1.2“Blackwater Direct SG&A” means (i) the total cost of the Blackwater Midstream Corporate Cost Center (Number 3602), less long term incentive plan compensation expense, interest expense and non-cash expenses, for the applicable calculation period, as maintained by on the books and records of the Blackwater Entities, multiplied by (ii) (A) (1) total Blackwater Harvey revenue, excluding intercompany revenues, for the applicable calculation period plus (2) fifty percent (50%) of Blackwater Harvey construction in progress for the applicable calculation period, including assets placed into service during the applicable calculation period, divided by (B) (1) the aggregate of revenue for all Blackwater Entities, excluding intercompany revenues, for the applicable calculation period plus (2) fifty percent (50%) the aggregate construction in progress for the applicable calculation period for all Blackwater Entities, all calculated in accordance with GAAP.

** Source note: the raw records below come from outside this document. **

/-- Service core 6144 with a TLBW to answer a walk of a slot of core 0. -/
def tService (l : List Word) (ws : List Walk) (f : Slot → Slot := id) : State :=
  { State.reset with cur := 6144, walks := ws, cores := [(0, { Core.reset with slots := Core.reset.slots.set 1 { Slot.reset with st := .blocked .xlate } }),
    (6144, { Core.reset with act := some 0, slots := Core.reset.slots.set 0 (f { Slot.reset with st := .ready, g := gs l }) })] }
def tAsked (fly : Bool) : Walk := ⟨0, 0, 0, 0x10000, false, fly, false, [.slot 0 1]⟩

/-! ### States of chapters 11, 14 and 15 -/

/-- A message for core 0 from slot 1 of core 5, alone on the mesh or oldest in the message queue. -/
def tMsg (b : MsgBody) : Msg := ⟨0, ⟨5, 1, 0, 9⟩, b⟩
def tArriving (b : MsgBody) (f : Core → Core := id) : State := { tHome tCtx id f with mesh := [tMsg b] }
def tHandling (b : MsgBody) (f : Core → Core := id) : State := tHome tCtx id fun k => f { k with mq := [tMsg b] }

/-- A core whose queues are full. -/
def tFullCore (k : Core) : Core :=
  { k with mq := List.replicate 32 (tMsg (.notice 0)), rq := List.replicate 64 ⟨0, ⟨0, 0⟩, none, 0, 0, 0, 0, false, 0, []⟩ }

/-- A load of 8 bytes at 0x10100 of space G, which a page maps onto core 1's slice. -/
def tFar (p : Pend) (i : Nat := 0) (mw : Nat := 0) : State :=
  let sl : Slot := { Slot.reset with mw := mw, st := .ready, pc := 0x1000, g := gs [0, 0x10100], pend := p }
  { State.reset with cores := [(0, { Core.reset with act := some i, slots := (Core.reset.slots.set 0 sl).set 4 sl, utlb := [{ tEntry with ppn := 0x1000000020 }] })] }
def farSeg : Seg := ⟨0x10100, windowPa 1 0x100, 8, .normal, 0, true⟩

/-- A descriptor of class Waiting, or in the form of an H descriptor. -/
def tReadyEnt (w0 : Word) (kind : Nat := 0) (data : List Word := []) : RqEnt := ⟨2, ⟨w0, 7⟩, none, 0, 0, 0, 0, false, kind, data⟩

/-- A core with all slots free and some queues, in a context whose handler table of two entries lies at 0x10200 of space G. -/
def tIdle (rq : List RqEnt) (mq : List Msg) (m : Memory) : State :=
  { State.reset with
    ctxs := [(0, { tCtx with desc := { tDesc with htab := 0x10200, hcnt := 2 } })], mem := m
    cores := [(0, { Core.reset with rq := rq, mq := mq, ctx := some 0, utlb := [tEntry] })] }

/-- A record for a launch of two cores at entry 0x1000, changed by its last words. -/
def tRecord (pred dep compl : Word) : List Word :=
  [0x1000, word (2 * 2 ^ 32 + 2), word (0x1000 * 2 ^ 46 + 0x400 * 2 ^ 17), 0, pred, dep, 0, compl]

/-- A running context of VF 0 on 64 cores with a record at the head of its fabric queue; the dispatcher's page and memory. -/
def tQueued (r : List Word) (m : Memory := []) : State :=
  { State.reset with ctxs := [(0, { tCtx with fabricQ := [r] })], vfs := [(0, (0, 64))], mem := m, unitTlb := [(300, [tEntry])] }

/-- The value that a read of the interface gives. -/
def devVal : DevRd → Option Nat
  | .val v => some v
  | _ => none
theorem dev_val {d : DevRd} {v : Nat} (h : devVal d = some v) : d = .val v := by
  cases d <;> first | (cases h; rfl) | cases h

/-- Host port 1 grants 16 MiB of the memory of host 1. -/
def tGrants : Windows := ⟨[], [(1, 0, 0, 0x1000)]⟩

/-- Host memory with a ring of sixteen places, its control block at 0x9000000001000 and its places from 0x9000000002000. -/
def tRing : Memory :=
  memSets [] (((List.range 8).map fun j => (0x9000000001000 + j, BitVec.ofNat 8 (0x9000000002000 / 256 ^ j))) ++ [(0x9000000001008, 16)])

/-! ### States of chapter 17 -/

/-- A queue pair 1 of context 0 on port 0, in session 4 with package 5; the session. -/
def tInit : QpInit := ⟨true, 1, 9, 5, 0, 0, 4, 10, 3, 0⟩
def tQp : Qp := ⟨0, 3, tInit, .ready, 0, 0, [], [], false, []⟩
def tSession : Session := ⟨0, 5, true, false, 0, false, [], none⟩

/-- A package with them, channel 3 of port 0's engine, and the page of space G for that engine. -/
def tNet (f : Chan → Chan) (q : Qp) (x : Context) (m : Memory) : State :=
  { State.reset with
    ctxs := [(0, x)], qps := [(1, q)], sessions := [(4, tSession)], engines := [(100, ⟨1, 63, false⟩)], chans := [(chanKey 100 3, f ⟨0, [], [], [], [], []⟩)]
    unitTlb := [(100, [tEntry])], mem := m }

/-- A command of a Halyard engine on handle 3, with flags of its first word, and it executing. -/
def tNetCmd (op fl a b len : Nat) (n : Nat := 1) : Cmd := ⟨n, [word (op * 2 ^ 56 + 2 ^ 49 + fl), word a, word b, word (len * 2 ^ 32 + 3), 0, 0, 0, 0], 0, ⟨0, 0, 0, 0⟩, 0, 0⟩
def tNetExec (c : Cmd) (posted : Bool := false) : Exec := ⟨c, 0, 0, none, none, 0, [1], posted⟩
def tNetGo (c : Cmd) (m : Memory) : State := tNet (fun k => { k with exec := [tNetExec c] }) tQp tCtx m

/-- A packet for the queue pair, and one that waits for its answer. -/
def tPacket : Packet := { Packet.blank with dqpn := 1, sid := 4, addr := 0x10100, rkey := 2 }
def tOut (opc : Nat) : Outst := ⟨0, opc, { Packet.blank with dqpn := 9, sid := 4, addr := 0x10200, len := 8 }, 1, 0, 0, false, 0, none⟩
def tAwaiting (op opc : Nat) (f : Outst → Outst := id) : State :=
  tNet (fun k => { k with exec := [tNetExec (tNetCmd op 0 0x10100 0x10200 8) true] }) { tQp with out := [f (tOut opc)] } tCtx []

/-- A context with a registration of 16 bytes at 0x10100 for the pair. -/
def tOpen : Context := { tCtx with regs := [(2, ⟨0x10100, 16, true, true, true, [1]⟩)] }

/-- Memory with a queue at 0x100 of the slice of one place of two words. -/
def tInbox (tail : Nat) : Memory := tMem ([(0x108, word tail), (0x110, 1), (0x118, 2), (0x120, 0x2000)].filter fun p => p.2 ≠ 0)

end Sys2Proof.Tests
end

2.Ratification; Primacy. Except as amended by this Amendment, all of the terms, provisions, covenants and conditions contained in the Agreement remain in full force and effect; provided, if there is ever any conflict between the Agreement and this Amendment, the terms, provisions, covenants and conditions contained in this Amendment shall govern. The terms and provisions of this Amendment are binding upon and inure to the benefit of the Parties, their representatives, successors and assigns. As amended
Exhibit 10.42
by this Amendment, the Agreement is ratified and confirmed by the Parties, and declared to be a valid and enforceable contract between them.
3.Counterparts. This Amendment may be executed in as many counterparts as deemed necessary. When so executed, the aggregate counterparts shall constitute one agreement and shall have the same effect as if all Parties signing counterparts had executed the same instrument.
4.Amendment; Waiver. This Amendment may not be amended or modified except pursuant to a written instrument signed by all of the Parties. Each Party may waive on its own behalf compliance by any other Party with any term or provision hereof; provided, however, that any such waiver shall be in writing and shall not bind the non-waiving Party. The waiver by any Party of a breach of any term or provision shall not be construed as a waiver of any subsequent breach of the same or any other provision.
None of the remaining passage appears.